Single Muslim woman

Credit: UN Photo/Martine Perre.

(WOMENSENEWS)– Munira Ezzeldine, a marriage counselor in Irvine, Calif., who is one of the instructors of a premarital course, tells me that Islam in America is at a “kind of crossroads now.”

She explains, “We don’t have something called dating in the Western context, you know with pre-marital sex and all the stuff that comes with it.” But young Muslims are also not interested in having arranged marriages as their parents and grandparents did. “They actually want to get to know the person for a certain amount of time, but also within the boundaries.”

If a young Muslim is aiming for this kind of compromise, there are other resources too. Ezzeldine, who wrote a short book called “Before the Wedding: Questions for Muslims to Ask Before Getting Married,” tries to offer her coreligionists a way of getting to know each other without violating the standards of the faith. Ezzeldine wants Muslims to have “the conversations to get to know somebody for marriage in a way” that is more than superficial. Right now they often just say, “Oh I think we get along,” but they don’t know “what you need to know about a person” before you marry him or her. She also notes that families in the Muslim community have wildly different expectations of religious life and marriage so it is important for everyone to be on the same page.

Interestingly, the lack of communication between Muslim men and women before marriage noted by many Muslim leaders is actually part of a larger problem that Ezzeldine believes is resulting in more interfaith matches. Ezzeldine suggests that the Muslim community’s standards for interacting with members of the opposite sex are actually having a deleterious effect on marriage in the community. It is often easier for a Muslim to meet a non-Muslim of the opposite sex–in school for instance–than for a Muslim to meet another Muslim in a religiously sanctioned setting because Muslim prayer and religious education are all segregated by sex.

‘Wakeup Call’

Ezzeldine says that the high interfaith marriage rates should be a “wakeup call” for the community. She thinks Muslims are “making it so hard for our young people to get to know each other at the mosque or any youth groups or Muslim Student Associations, and then you end up tying their hands and then they end up getting to know [a non-Muslim] really well and befriend somebody in a class or at work. Then of course they are going to make a connection and get married.”

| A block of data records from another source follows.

/-- MUL (41_alu.md R108), with its encoding (the byte is the spec's own choice D1): the low 8 bits of the product into x[a], PC + 3, nothing else changed; and its exceptions (the spec's own
choices D6 and D4). -/
def Obligations.MulInstruction : Prop :=
  (∀ (ra rb : RegIdx) (s : State), s.pc.toNat + 3 ≤ 255 →
    exec (.mul (regByte ra) (regByte rb)) s = .next { s with
      regs := s.regs.set ra (BitVec.ofNat 8 (((s.readReg ra).toNat * (s.readReg rb).toNat) % 256))
      pc := BitVec.ofNat 8 (s.pc.toNat + 3) }) ∧
  AluExceptions .mul ∧
  (∀ a b : Byte, encode (.mul a b) = [0xA2#8, a, b])

/-- DIV (41_alu.md R109), with its encoding (the byte is the spec's own choice D1): a zero divisor leaves x[a] and appends the event, any other gives the quotient; PC + 3 and nothing else changed
in both cases; and its exceptions (the spec's own choices D6 and D4; the event's form is its own choice D13). -/
def Obligations.DivInstruction : Prop :=
  (∀ (ra rb : RegIdx) (s : State), s.pc.toNat + 3 ≤ 255 →
    exec (.div (regByte ra) (regByte rb)) s =
      if (s.readReg rb).toNat = 0 then
        .next { s with
          diag := s.diag ++ [{ pc := s.pc, opcode := 0xA3, a := regByte ra, b := regByte rb }]
          pc := BitVec.ofNat 8 (s.pc.toNat + 3) }
      else
        .next { s with
          regs := s.regs.set ra (BitVec.ofNat 8 ((s.readReg ra).toNat / (s.readReg rb).toNat))
          pc := BitVec.ofNat 8 (s.pc.toNat + 3) }) ∧
  AluExceptions .div ∧
  (∀ a b : Byte, encode (.div a b) = [0xA3#8, a, b])

/-- MOD (41_alu.md R110), with its encoding (the byte is the spec's own choice D1): a zero divisor leaves x[a] and appends the event, any other gives the remainder; PC + 3 and nothing else changed
in both cases; and its exceptions (the spec's own choices D6 and D4; the event's form is its own choice D13). -/
def Obligations.ModInstruction : Prop :=
  (∀ (ra rb : RegIdx) (s : State), s.pc.toNat + 3 ≤ 255 →
    exec (.mod (regByte ra) (regByte rb)) s =
      if (s.readReg rb).toNat = 0 then
        .next { s with
          diag := s.diag ++ [{ pc := s.pc, opcode := 0xA4, a := regByte ra, b := regByte rb }]
          pc := BitVec.ofNat 8 (s.pc.toNat + 3) }
      else
        .next { s with
          regs := s.regs.set ra (BitVec.ofNat 8 ((s.readReg ra).toNat % (s.readReg rb).toNat))
          pc := BitVec.ofNat 8 (s.pc.toNat + 3) }) ∧
  AluExceptions .mod ∧
  (∀ a b : Byte, encode (.mod a b) = [0xA4#8, a, b])

/-- For a divisor d > 0 and a dividend v, the q that DIV leaves and the r that MOD leaves satisfy v = q * d + r and r < d
(41_alu.md R112). -/
def Obligations.QuotientAndRemainder : Prop :=
  ∀ (ra rb : RegIdx) (s : State), s.pc.toNat + 3 ≤ 255 → 0 < (s.readReg rb).toNat →
    ∃ tq tr, exec (.div (regByte ra) (regByte rb)) s = .next tq ∧ exec (.mod (regByte ra) (regByte rb)) s = .next tr ∧
      (s.readReg ra).toNat = (tq.readReg ra).toNat * (s.readReg rb).toNat + (tr.readReg ra).toNat ∧
      (tr.readReg ra).toNat < (s.readReg rb).toNat

/-- The frame of the five ALU operations (41_alu.md R111), for every operand byte: no memory byte and no output changes, no register but
x[a], x[b] included unless b = a; PC moves by 3 unless the instruction faults. The diagnostic port is unchanged but for a DIV or MOD by
zero, which appends one event (60_exceptions.md R154; the port and its event are the spec's own choice D13). The construction parameters,
a field of the model's own (log entry 2), are unchanged. -/
def Obligations.AluFrame : Prop :=
  ∀ mk ∈ [Instr.add, Instr.sub, Instr.mul, Instr.div, Instr.mod],
    ∀ (a b : Byte) (s t : State), exec (mk a b) s = .next t →
      (∀ r : RegIdx, regByte r ≠ a → t.readReg r = s.readReg r) ∧
      s.memKept t ∧ t.out = s.out ∧ t.params = s.params ∧ s.runsOnOrFaults t ∧
      (t.status ≠ .faulted → t.pc.toNat = s.pc.toNat + 3) ∧
      (t.diag = s.diag ∨
        ((mk a b = .div a b ∨ mk a b = .mod a b) ∧ (∃ rb, regByte rb = b ∧ s.readReg rb = 0) ∧
          t.diag = s.diag ++ [{ pc := s.pc, opcode := (mk a b).opcode, a := a, b := b }]))

/-! ### LDI, PRN and HALT -/

/-- LDI (42_ldi_prn_halt.md R120), with its encoding (the byte is the spec's own choice D1): the immediate byte, any value, unchanged into x[a], PC + 3, nothing else changed; RegisterIndexError if
a > 7 and AddressError if PC = 253 (the spec's own choices D6 and D4). -/
def Obligations.LdiInstruction : Prop :=
  (∀ (ra : RegIdx) (imm : Byte) (s : State), s.pc.toNat + 3 ≤ 255 →
    exec (.ldi (regByte ra) imm) s =
      .next { s with regs := s.regs.set ra imm, pc := BitVec.ofNat 8 (s.pc.toNat + 3) }) ∧
  (∀ (a imm : Byte) (s : State), 8 ≤ a.toNat →
    exec (.ldi a imm) s = .next (s.faultedBy .registerIndexError a.toNat)) ∧
  (∀ (ra : RegIdx) (imm : Byte) (s : State), s.pc = 253 →
    exec (.ldi (regByte ra) imm) s = .next (s.faultedBy .addressError 256)) ∧
  (∀ a imm : Byte, encode (.ldi a imm) = [0x82#8, a, imm])

/-- PRN (42_ldi_prn_halt.md R122), with its encoding (the byte is the spec's own choice D1): x[a] appended to the output port, PC + 2, no register or memory changed; RegisterIndexError if a > 7
(the spec's own choice D6). -/
def Obligations.PrnInstruction : Prop :=
  (∀ (ra : RegIdx) (s : State), s.pc.toNat + 2 ≤ 255 →
    exec (.prn (regByte ra)) s =
      .next { s with out := s.out ++ [s.readReg ra], pc := BitVec.ofNat 8 (s.pc.toNat + 2) }) ∧
  (∀ (a : Byte) (s : State), 8 ≤ a.toNat → exec (.prn a) s = .next (s.faultedBy .registerIndexError a.toNat)) ∧
  (∀ a : Byte, encode (.prn a) = [0x47#8, a])

/-- HALT (42_ldi_prn_halt.md R124), with its encoding (the byte is the spec's own choice D1): only the run state changes; and a HALT byte at address 254 or 255 raises AddressError at its fetch (the
spec's own choice D3). -/
def Obligations.HaltInstruction : Prop :=
  (∀ s : State, exec .halt s = .next { s with status := .halted }) ∧
  (∀ s : State, s.status = .running → s.pc.toNat ≤ 253 → s.memRead s.pc = 0x01 →
    step s = .next { s with status := .halted }) ∧
  (∀ s : State, s.status = .running → 254 ≤ s.pc.toNat → s.memRead s.pc = 0x01 →
    step s = .next (s.faultedBy .addressError (s.pc.toNat + 2))) ∧
  encode .halt = [0x01#8]

/-- The frame of LDI, PRN and HALT, for every operand byte (10_state.md R24, 20_memory.md R48): LDI changes no register but x[a], PRN and
HALT none; no memory byte and no diagnostic event changes; only PRN adds to the output port, x[a] at its end. -/
def Obligations.LdiPrnHaltFrame : Prop :=
  (∀ (a imm : Byte) (s t : State), exec (.ldi a imm) s = .next t →
    (∀ r : RegIdx, regByte r ≠ a → t.readReg r = s.readReg r) ∧
    s.memKept t ∧ t.out = s.out ∧ t.diag = s.diag ∧ t.params = s.params ∧ s.runsOnOrFaults t) ∧
  (∀ (a : Byte) (s t : State), exec (.prn a) s = .next t →
    s.regsKeptBut t [] ∧ s.memKept t ∧ t.diag = s.diag ∧ t.params = s.params ∧ s.runsOnOrFaults t ∧
    (t.out = s.out ∨ ∃ ra, regByte ra = a ∧ t.out = s.out ++ [s.readReg ra])) ∧
  (∀ s t : State, exec .halt s = .next t →
    s.regsKeptBut t [] ∧ s.memKept t ∧ t.out = s.out ∧ t.diag = s.diag ∧ t.params = s.params ∧ t.pc = s.pc ∧ t.fault = s.fault)

/-! ### The stack -/

/-- PUSH (43_stack.md R131), with its encoding (the byte is the spec's own choice D1): above the bound, x[7] is decremented and x[a], read after that, is stored at the new x[7], PC + 2; at or below
`STACK_MIN`, StackOverflow with x[7] and nothing written; RegisterIndexError if a > 7 (the spec's own choice D6). -/
def Obligations.PushInstruction : Prop :=
  (∀ (ra : RegIdx) (s : State), s.pc.toNat + 2 ≤ 255 → s.params.stackMin.val < s.sp.toNat →
    exec (.push (regByte ra)) s = .next { s with
      regs := s.regs.set 7 (s.sp - 1)
      mem := Memory.write s.mem (s.sp.toNat - 1) ((s.regs.set 7 (s.sp - 1))[ra])
      pc := BitVec.ofNat 8 (s.pc.toNat + 2) }) ∧
  (∀ (ra : RegIdx) (s : State), s.pc.toNat + 2 ≤ 255 → s.sp.toNat ≤ s.params.stackMin.val →
    exec (.push (regByte ra)) s = .next (s.faultedBy .stackOverflow s.sp.toNat)) ∧
  (∀ (a : Byte) (s : State), 8 ≤ a.toNat → exec (.push a) s = .next (s.faultedBy .registerIndexError a.toNat)) ∧
  (∀ a : Byte, encode (.push a) = [0x45#8, a])

/-- POP (43_stack.md R132), with its encoding (the byte is the spec's own choice D1), for a destination other than R7: the byte at x[7] goes to x[a] and x[7] is incremented modulo 256, PC + 2; at
x[7] = 0xF4, and only there, StackUnderflow with x[7] and nothing changed; RegisterIndexError if a > 7 (the spec's own choice D6). For R7
as the destination, x[7] becomes the loaded byte plus one (43_stack.md R133, the spec's own choice D11). -/
def Obligations.PopInstruction : Prop :=
  (∀ (ra : RegIdx) (s : State), ra ≠ 7 → s.pc.toNat + 2 ≤ 255 → s.sp ≠ 0xF4 →
    exec (.pop (regByte ra)) s = .next { s with
      regs := (s.regs.set ra (s.memRead s.sp)).set 7 (BitVec.ofNat 8 ((s.sp.toNat + 1) % 256))
      pc := BitVec.ofNat 8 (s.pc.toNat + 2) }) ∧
  (∀ s : State, s.pc.toNat + 2 ≤ 255 → s.sp ≠ 0xF4 →
    exec (.pop 7) s = .next { s with
      regs := s.regs.set 7 (BitVec.ofNat 8 (((s.memRead s.sp).toNat + 1) % 256))
      pc := BitVec.ofNat 8 (s.pc.toNat + 2) }) ∧
  (∀ (ra : RegIdx) (s : State), s.pc.toNat + 2 ≤ 255 → s.sp = 0xF4 →
    exec (.pop (regByte ra)) s = .next (s.faultedBy .stackUnderflow 0xF4)) ∧
  (∀ (a : Byte) (s : State), 8 ≤ a.toNat → exec (.pop a) s = .next (s.faultedBy .registerIndexError a.toNat)) ∧
  (∀ a : Byte, encode (.pop a) = [0x46#8, a])

/-- PUSH R7 stores the decremented pointer at the address it points to (43_stack.md R133, the spec's own choice D11). -/
def Obligations.PushOfStackPointer : Prop :=
  ∀ s : State, s.pc.toNat + 2 ≤ 255 → s.params.stackMin.val < s.sp.toNat →
    ∃ t, exec (.push 7) s = .next t ∧ t.sp = s.sp - 1 ∧ t.memRead (s.sp - 1) = s.sp - 1

/-- The LIFO law (43_stack.md R134): along any sequence of PUSH and POP with no fault, with no write of R7 between them and no operand R7
of theirs, every POP gives the value of the most recent PUSH not yet popped, and x[7] has moved down by the pushes and up by the pops,
modulo 256 (43_stack.md R135, the spec's own choice D5), so that after equal numbers it is back. A sequence may pop values from before
it: of such a value the law says nothing, of x[7] it says the same. -/
def Obligations.LifoLaw : Prop :=
  ∀ (is : List Instr) (s : State), (∀ i ∈ is, inLifoSequence i = true) → lifoHolds s.sp.toNat is s [] 0 0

Even though such marriages are religiously sanctioned when they involve a Muslim man and a Jewish or Christian woman, Ezzeldine still thinks these interfaith marriages are creating problems for the community. She believes that the theological justification for allowing men to marry non-Muslim women has been rendered moot by the sociological realities of life in America. “The way it is presented is that the Muslim man is the one who is supposed to keep the faith in that family . . . He’s responsible for the children to get educated within the faith . . . .” Ezzeldine says that’s not what she witnesses in her community and others she has visited. “The reality is, the woman is the one who is teaching the children, and you know, influencing that family and the faith that they follow.”

In addition to the fact that the children of such marriages are not being raised in the Muslim faith, there are other difficulties that have been generated by the double religious standards for men and women. The number of men marrying out has actually created a severe gender imbalance, leaving many Muslim women without partners. In other words, the religiously sanctioned intermarriages are forcing more religiously forbidden intermarriages.

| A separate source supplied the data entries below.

theorem step_status_cases {s t : State} (hrun : s.status = .running) (hstep : step s = .next t) :
    t.status = .halted ∨ t.status = .faulted ∨ t.status = .running := by
  obtain ⟨hnot, -⟩ | ⟨-, cause, info, -, rfl⟩ | ⟨-, i, -, -, h⟩ := step_next_cases hstep
  · exact absurd hrun hnot
  · exact .inr (.inl rfl)
  · rw [h.status_eq, hrun]
    split
    · exact .inl rfl
    · exact .inr (.inr rfl)

/-- Settles O17: the host's two commands by the run state they meet, and the three ends of a step. -/
theorem runStateTransitions : Obligations.RunStateTransitions := by
  refine ⟨fun s => ?reset, fun s hidle => ?runIdle, fun s hhalted => ?runHalted, fun s => hostCommand_run_of_faulted,
    fun s t hrun hstep => ⟨step_halted_iff hrun hstep, ?faulted, step_status_cases hrun hstep⟩⟩
  case reset => rw [hostCommand_reset]; rfl
  case runIdle => rw [hostCommand_run_of_startable (.inl hidle)]
  case runHalted => rw [hostCommand_run_of_startable (.inr hhalted)]
  case faulted =>
    constructor
    · intro ht
      obtain ⟨cause, info, e, -⟩ := faultedStepIsPrecise s t hrun hstep ht
      exact ⟨cause, info, e⟩
    · rintro ⟨cause, info, rfl⟩
      exact s.raise_status cause info

/-! ### Memory, the ports and the parameters -/

/-- Settles O42: a byte that changed was pushed, and only PUSH and CALL push. -/
theorem onlyPushAndCallWriteMemory : Obligations.OnlyPushAndCallWriteMemory := by
  intro s t addr hstep hchanged
  obtain ⟨-, rfl⟩ | ⟨-, cause, info, -, rfl⟩ | ⟨-, i, -, hd, h⟩ := step_next_cases hstep
  · exact absurd rfl hchanged
  · exact absurd rfl hchanged
  · obtain hmem | ⟨hop, v, hmem⟩ := h.mem_cases
    · exact absurd (by rw [State.memRead, hmem, State.memRead]) hchanged
    · rw [opcode_of_decodeWindow hd] at hop
      refine ⟨hop, by_contra fun haddr => hchanged ?_⟩
      calc t.memRead addr = (s.pushByte v).memRead addr := by rw [State.memRead, hmem, State.memRead]
        _ = s.memRead addr := by rw [s.memRead_pushByte, if_neg (Ne.symm haddr)]

/-- Settles O43: of the completions only PRN's emits. -/
theorem onlyPrnEmits : Obligations.OnlyPrnEmits := by
  intro s t hstep
  obtain ⟨-, rfl⟩ | ⟨-, cause, info, -, rfl⟩ | ⟨-, i, -, hd, h⟩ := step_next_cases hstep
  · exact .inl rfl
  · exact .inl rfl
  · obtain hout | ⟨ra, rfl, hout⟩ := h.out_cases
    · exact .inl hout
    · exact .inr ⟨(opcode_of_decodeWindow hd).symm, _, hout⟩

/-- Where an instruction has two operand bytes, they are the window's. -/
theorem eq_window_of_operands_pair {op a b x y : Byte} {i : Instr} (hd : decodeWindow op a b = .ok i) (hi : i.operands = [x, y]) :
    x = a ∧ y = b := by
  have hn : opN op = 2 := by rw [← opcode_of_decodeWindow hd, i.opN_opcode, hi]; rfl
  have hargs := operands_of_decodeWindow hd
  rw [hi, hn] at hargs
  cases hargs
  exact ⟨rfl, rfl⟩

/-- Settles O44: of the completions only a division's by zero reports, and it changes only PC besides. -/
theorem onlyDivisionReports : Obligations.OnlyDivisionReports := by
  intro s t hstep
  obtain ⟨-, rfl⟩ | ⟨-, cause, info, -, rfl⟩ | ⟨hrun, i, -, hd, h⟩ := step_next_cases hstep
  · exact .inl rfl
  · exact .inl rfl
  · obtain hdiag | ⟨ra, rb, next, hi, -, hnext, rfl⟩ := h.diag_cases
    · exact .inl hdiag
    · have hop := opcode_of_decodeWindow hd
      have hargs : i.operands = [regByte ra, regByte rb] := by obtain rfl | rfl := hi <;> rfl
      obtain ⟨ha, hb⟩ := eq_window_of_operands_pair hd hargs
      refine .inr ⟨?opcode, hrun, rfl, rfl, hnext, ?event⟩
      case opcode => obtain rfl | rfl := hi; exacts [.inl hop.symm, .inr hop.symm]
      case event => rw [State.setPc_diag, State.report_diag, State.divByZeroEvent, hop, ha, hb]

theorem regByte_injective : Function.Injective regByte := fun r r' h =>
  Fin.ext (by rw [← regByte_toNat r, h, regByte_toNat r'])

/-- A PUSH that completes has pushed its register as the decrement left it. -/
theorem Completes.push_cases {a : Byte} {s t : State} (h : Completes s (.push a) t) :
    ∃ ra next, regByte ra = a ∧ s.params.stackMin.val < s.sp.toNat ∧ t = (s.pushByte (s.decSp.readReg ra)).setPc next := by
  cases h with
  | push ra hroom => exact ⟨ra, _, rfl, hroom, rfl⟩

/-- A window after a push reads the pushed byte at the decremented x[7] and every other byte as before. -/
theorem State.fetchWindow_pushByte_setPc (s : State) (v target : Byte) :
    ((s.pushByte v).setPc target).fetchWindow =
      { op := if target = s.sp - 1 then v else s.memRead target
        a := if target + 1 = s.sp - 1 then v else s.memRead (target + 1)
        b := if target + 2 = s.sp - 1 then v else s.memRead (target + 2) } := by
  simp only [fetchWindow, setPc_pc, memRead_setPc, memRead_pushByte, eq_comm]

/-- Settles O45: PUSH and CALL complete by a push, and the window is read after it. -/
theorem writtenByteIsFetched : Obligations.WrittenByteIsFetched := by
  intro s t i hexec ht v hv
  obtain ⟨cause, info, -, rfl⟩ | h := exec_cases hexec
  · exact absurd (s.raise_status cause info) ht
  · obtain ⟨ra, rfl, rfl⟩ | ⟨⟨a, rfl⟩, rfl⟩ := hv
    · obtain ⟨ra', next, hra, -, rfl⟩ := h.push_cases
      obtain rfl := regByte_injective hra
      exact s.fetchWindow_pushByte_setPc _ _
    · cases h
      exact s.fetchWindow_pushByte_setPc _ _

theorem hostCommand_params (c : HostCommand) (s : State) : (hostCommand c s).2.params = s.params := by
  cases c with
  | reset => rw [hostCommand_reset]; rfl
  | load bytes =>
    by_cases h : s.status = .idle ∧ bytes.length ≤ Config.memSize
    · rw [hostCommand_load_of_fits h]
    · rw [hostCommand_load_of_not_fits h]
  | run => cases h : s.status <;> simp only [hostCommand, hostRun, h]

/-- Settles O46: no case of a step and no command touches the field. -/
theorem parametersNeverChange : Obligations.ParametersNeverChange := by
  refine ⟨fun s t hstep => ?step, hostCommand_params⟩
  case step =>
    obtain ⟨-, rfl⟩ | ⟨-, cause, info, -, rfl⟩ | ⟨-, i, -, -, h⟩ := step_next_cases hstep
    · rfl
    · rfl
    · exact h.params_eq

/-! ### The invariant -/

theorem State.inv_of_no_fault {t : State} (hmem : Memory.wf t.mem = true) (hfault : t.fault = none) (hstatus : t.status ≠ .faulted) :
    t.Inv :=
  ⟨hmem, by simp [hfault, hstatus], fun f hf => by rw [hfault] at hf; cases hf⟩

theorem State.Inv.fault_eq_none {s : State} (h : s.Inv) (hstatus : s.status ≠ .faulted) : s.fault = none := by
  obtain ⟨-, hiff, -⟩ := h
  exact Option.not_isSome_iff_eq_none.1 fun hsome => hstatus (hiff.1 hsome)

/-- The record of a raised cause names the pc and the byte there, neither of which it changes. -/
theorem State.inv_raise {s : State} (hmem : Memory.wf s.mem = true) (cause : FaultCause) (info : Nat) : (s.raise cause info).Inv := by
  refine ⟨hmem, ⟨fun _ => rfl, fun _ => rfl⟩, fun f hf => ?_⟩
  cases hf
  exact ⟨rfl, rfl⟩

theorem Completes.mem_wf {i : Instr} {s t : State} (h : Completes s i t) (hmem : Memory.wf s.mem = true) : Memory.wf t.mem = true := by
  obtain e | ⟨-, v, e⟩ := h.mem_cases <;> rw [e]
  · exact hmem
  · exact State.memWrite_wf hmem _ v

/-- Settles O47: a raised cause leaves its record and a completion none, and a completion writes memory only at an address. -/
theorem stepKeepsInvariant : Obligations.StepKeepsInvariant := by
  intro s t hinv hstep
  obtain ⟨-, rfl⟩ | ⟨-, cause, info, -, rfl⟩ | ⟨hrun, i, -, -, h⟩ := step_next_cases hstep
  · exact hinv
  · exact State.inv_raise hinv.1 cause info
  · have hnone : s.fault = none := hinv.fault_eq_none (by rw [hrun]; decide)
    exact State.inv_of_no_fault (h.mem_wf hinv.1) (h.fault_eq.trans hnone) (h.status_ne_faulted hrun)

theorem State.inv_construct (p : Params) : (State.construct p).Inv :=
  State.inv_of_no_fault rfl rfl nofun

/-- Settles O49: the reset state is a construction. -/
theorem resetSatisfiesInvariant : Obligations.ResetSatisfiesInvariant := State.inv_construct Params.default

/-- `load` writes inside the address space, in IDLE, where there is no fault record. -/
theorem hostCommand_load_inv {s : State} (hinv : s.Inv) (bytes : List Byte) : (hostCommand (.load bytes) s).2.Inv := by
  by_cases h : s.status = .idle ∧ bytes.length ≤ Config.memSize
  · have hidle : s.status ≠ .faulted := by rw [h.1]; decide
    rw [hostCommand_load_of_fits h]
    exact State.inv_of_no_fault (Memory.wf_writeBytes hinv.1 (by rw [Config.loadBase]; omega)) (hinv.fault_eq_none hidle) hidle
  · rw [hostCommand_load_of_not_fits h]
    exact hinv

/-- `run` changes the run state where it is not FAULTED, to RUNNING. -/
theorem hostCommand_run_inv {s : State} (hinv : s.Inv) : (hostCommand .run s).2.Inv := by
  have started (h : s.status = .idle ∨ s.status = .halted) : (hostCommand .run s).2.Inv := by
    have hne : s.status ≠ .faulted := by obtain h | h := h <;> rw [h] <;> decide
    rw [hostCommand_run_of_startable h]
    exact State.inv_of_no_fault hinv.1 (hinv.fault_eq_none hne) nofun
  cases h : s.status with
  | idle => exact started (.inl h)
  | halted => exact started (.inr h)
  | faulted => rw [hostCommand_run_of_faulted h]; exact hinv
  | running => rw [hostCommand_run_of_running h]; exact hinv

In a 2011 article in the Guardian, Syma Mohammed reported on the imbalance at the Muslim matchmaking events she attends in England, where there are sometimes as many as five women for every man. She writes, “Nearly all Muslim singles events are female-dominated, unless organizers artificially construct a level playing field by selling equal numbers of male and female tickets.”

Lack of Equal Partners

Shortly after Mohammed’s piece appeared, the American Muslim physician Qanta Ahmed made similar observations in a USA Today op-ed: “Muslim women living in non-Muslim majority nations frequently lack intellectually and professionally equal Muslim partners. Instead we are eschewed by our male Muslim counterparts for younger, less career-advanced Muslim women, often from countries of parental heritage. These forces drive Muslim women to either select suitable marriage partners from outside the faith or face unremitting spinsterhood.”

There are two potential solutions to this crisis: The first is to allow Muslim women to marry out as well, something that Ahmed advocates in the name of gender equality. She says women should be able to make their own decisions in this regard, that they should be guided by the principles of ijtihad, which allows Muslims to interpret religious texts according to their own judgments. This view has been presented most forcefully by Imam Khaleel Mohammed, a professor of religion at San Diego State University. He says that the only reason that the Quran does not allow Muslim women to marry non-Muslim men is the concern that a man’s religion would always become the dominant one. But in 21st-century America, with our sense of sexual equality, this should not be a problem.

Even religious leaders who are sympathetic to this argument and are willing to support a less literal interpretation of the Quran may not find themselves in agreement with Imam Mohammed or Ahmed. Rather, they may see the strong religious influence that mothers have over their children in America as a reason to prohibit interfaith marriage across the board. If women here are so “equal” that the child of an interfaith marriage is more than twice as likely to adopt his mother’s faith as his father’s, then why should religious authorities trust that a Muslim man married to a Christian woman will end up with Muslim children?